The husband of a woman who was brutally murdered by a man she sought police protection from is suing the NYPD for $15 million dollars. You may recall, with horror, that the victim, Qian Wu, 46, was allegedly bludgeoned and stabbed to death by 47-year-old suspect Huang Chen, who prosecutors say cut out her lungs and heart after beating her with a hammer 18 times. This happened in Wu's Flushing apartment building in January 2010, as she returned from the store with milk. Days before her death, Wu filed a harassment claim against Chen with the NYPD, who told her she needed to renew a protective order before they could take action.

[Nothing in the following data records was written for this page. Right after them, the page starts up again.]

/-! ## setTimer -/

@[simp] theorem setTimer_resetHeld (i : SlotNum) (x : SlotTimer) (s : State) :
    (setTimer i x s).resetHeld = s.resetHeld := rfl
@[simp] theorem setTimer_now (i : SlotNum) (x : SlotTimer) (s : State) : (setTimer i x s).now = s.now := rfl
@[simp] theorem setTimer_up (i : SlotNum) (x : SlotTimer) (s : State) : (setTimer i x s).up = s.up := rfl
@[simp] theorem setTimer_down (i : SlotNum) (x : SlotTimer) (s : State) : (setTimer i x s).down = s.down := rfl
@[simp] theorem setTimer_intake (i : SlotNum) (x : SlotTimer) (s : State) :
    (setTimer i x s).intake = s.intake := rfl
@[simp] theorem setTimer_banks (i : SlotNum) (x : SlotTimer) (s : State) :
    (setTimer i x s).banks = s.banks := rfl
@[simp] theorem setTimer_commit (i : SlotNum) (x : SlotTimer) (s : State) :
    (setTimer i x s).commit = s.commit := rfl
@[simp] theorem setTimer_ort (i : SlotNum) (x : SlotTimer) (s : State) : (setTimer i x s).ort = s.ort := rfl
@[simp] theorem setTimer_timers (i : SlotNum) (x : SlotTimer) (s : State) :
    (setTimer i x s).timers = put s.timers i x := rfl
@[simp] theorem setTimer_issue (i : SlotNum) (x : SlotTimer) (s : State) :
    (setTimer i x s).issue = s.issue := rfl
@[simp] theorem setTimer_responses (i : SlotNum) (x : SlotTimer) (s : State) :
    (setTimer i x s).responses = s.responses := rfl
@[simp] theorem setTimer_requesters (i : SlotNum) (x : SlotTimer) (s : State) :
    (setTimer i x s).requesters = s.requesters := rfl
@[simp] theorem setTimer_flog (i : SlotNum) (x : SlotTimer) (s : State) : (setTimer i x s).flog = s.flog := rfl
@[simp] theorem setTimer_notice (i : SlotNum) (x : SlotTimer) (s : State) :
    (setTimer i x s).notice = s.notice := rfl
@[simp] theorem setTimer_mgmt (i : SlotNum) (x : SlotTimer) (s : State) : (setTimer i x s).mgmt = s.mgmt := rfl
@[simp] theorem setTimer_freeCount (i : SlotNum) (x : SlotTimer) (s : State) :
    (setTimer i x s).freeCount = s.freeCount := rfl
@[simp] theorem setTimer_pending (i : SlotNum) (x : SlotTimer) (s : State) :
    (setTimer i x s).pending = s.pending := rfl

/-! ## setFifo -/

@[simp] theorem setFifo_resetHeld (r : ReqNum) (q : List FifoEntry) (s : State) :
    (setFifo r q s).resetHeld = s.resetHeld := rfl
@[simp] theorem setFifo_now (r : ReqNum) (q : List FifoEntry) (s : State) : (setFifo r q s).now = s.now := rfl
@[simp] theorem setFifo_up (r : ReqNum) (q : List FifoEntry) (s : State) : (setFifo r q s).up = s.up := rfl
@[simp] theorem setFifo_down (r : ReqNum) (q : List FifoEntry) (s : State) :
    (setFifo r q s).down = s.down := rfl
@[simp] theorem setFifo_intake (r : ReqNum) (q : List FifoEntry) (s : State) :
    (setFifo r q s).intake = s.intake := rfl
@[simp] theorem setFifo_banks (r : ReqNum) (q : List FifoEntry) (s : State) :
    (setFifo r q s).banks = s.banks := rfl
@[simp] theorem setFifo_commit (r : ReqNum) (q : List FifoEntry) (s : State) :
    (setFifo r q s).commit = s.commit := rfl
@[simp] theorem setFifo_ort (r : ReqNum) (q : List FifoEntry) (s : State) : (setFifo r q s).ort = s.ort := rfl
@[simp] theorem setFifo_timers (r : ReqNum) (q : List FifoEntry) (s : State) :
    (setFifo r q s).timers = s.timers := rfl
@[simp] theorem setFifo_issue (r : ReqNum) (q : List FifoEntry) (s : State) :
    (setFifo r q s).issue = { s.issue with fifos := put s.issue.fifos r q } := rfl
@[simp] theorem setFifo_responses (r : ReqNum) (q : List FifoEntry) (s : State) :
    (setFifo r q s).responses = s.responses := rfl
@[simp] theorem setFifo_requesters (r : ReqNum) (q : List FifoEntry) (s : State) :
    (setFifo r q s).requesters = s.requesters := rfl
@[simp] theorem setFifo_flog (r : ReqNum) (q : List FifoEntry) (s : State) :
    (setFifo r q s).flog = s.flog := rfl
@[simp] theorem setFifo_notice (r : ReqNum) (q : List FifoEntry) (s : State) :
    (setFifo r q s).notice = s.notice := rfl
@[simp] theorem setFifo_mgmt (r : ReqNum) (q : List FifoEntry) (s : State) :
    (setFifo r q s).mgmt = s.mgmt := rfl
@[simp] theorem setFifo_freeCount (r : ReqNum) (q : List FifoEntry) (s : State) :
    (setFifo r q s).freeCount = s.freeCount := rfl
@[simp] theorem setFifo_pending (r : ReqNum) (q : List FifoEntry) (s : State) :
    (setFifo r q s).pending = s.pending := rfl

/-! ## setEntry -/

@[simp] theorem setEntry_resetHeld (r : ReqNum) (e : RequesterEntry) (s : State) :
    (setEntry r e s).resetHeld = s.resetHeld := rfl
@[simp] theorem setEntry_now (r : ReqNum) (e : RequesterEntry) (s : State) :
    (setEntry r e s).now = s.now := rfl
@[simp] theorem setEntry_up (r : ReqNum) (e : RequesterEntry) (s : State) : (setEntry r e s).up = s.up := rfl
@[simp] theorem setEntry_down (r : ReqNum) (e : RequesterEntry) (s : State) :
    (setEntry r e s).down = s.down := rfl
@[simp] theorem setEntry_intake (r : ReqNum) (e : RequesterEntry) (s : State) :
    (setEntry r e s).intake = s.intake := rfl
@[simp] theorem setEntry_banks (r : ReqNum) (e : RequesterEntry) (s : State) :
    (setEntry r e s).banks = s.banks := rfl
@[simp] theorem setEntry_commit (r : ReqNum) (e : RequesterEntry) (s : State) :
    (setEntry r e s).commit = s.commit := rfl
@[simp] theorem setEntry_ort (r : ReqNum) (e : RequesterEntry) (s : State) :
    (setEntry r e s).ort = s.ort := rfl
@[simp] theorem setEntry_timers (r : ReqNum) (e : RequesterEntry) (s : State) :
    (setEntry r e s).timers = s.timers := rfl
@[simp] theorem setEntry_issue (r : ReqNum) (e : RequesterEntry) (s : State) :
    (setEntry r e s).issue = s.issue := rfl
@[simp] theorem setEntry_responses (r : ReqNum) (e : RequesterEntry) (s : State) :
    (setEntry r e s).responses = s.responses := rfl
@[simp] theorem setEntry_requesters (r : ReqNum) (e : RequesterEntry) (s : State) :
    (setEntry r e s).requesters = put s.requesters r e := rfl
@[simp] theorem setEntry_flog (r : ReqNum) (e : RequesterEntry) (s : State) :
    (setEntry r e s).flog = s.flog := rfl
@[simp] theorem setEntry_notice (r : ReqNum) (e : RequesterEntry) (s : State) :
    (setEntry r e s).notice = s.notice := rfl
@[simp] theorem setEntry_mgmt (r : ReqNum) (e : RequesterEntry) (s : State) :
    (setEntry r e s).mgmt = s.mgmt := rfl
@[simp] theorem setEntry_freeCount (r : ReqNum) (e : RequesterEntry) (s : State) :
    (setEntry r e s).freeCount = s.freeCount := rfl
@[simp] theorem setEntry_pending (r : ReqNum) (e : RequesterEntry) (s : State) :
    (setEntry r e s).pending = s.pending := rfl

It would have been her seventh restraining order against Chen, who had been stalking Wu ever since she rebuffed his romantic advances and failed to find him work through the employment agency she operated out of her apartment. In 2006, Wu was arrested for choking and punching her, and sent to Texas for deportation, the Daily News reports. While on supervised release, Chen returned to NYC, and was spotted in Wu's building, which alarmed her and her husband, Yongwei Guo. But Guo, who was a police officer in China, claims the NYPD did not see the urgency of the situation.
"They are supposed to protect us," Guo, 45, tells the Daily News. "These people were called to help. She called the police and they did nothing." And Guo's lawyer adds, "If they would have expended any effort they could have gotten him and prevented the murder." Chen was charged with murder, stalking and weapons possession, but he has been declared mentally unfit to stand trial.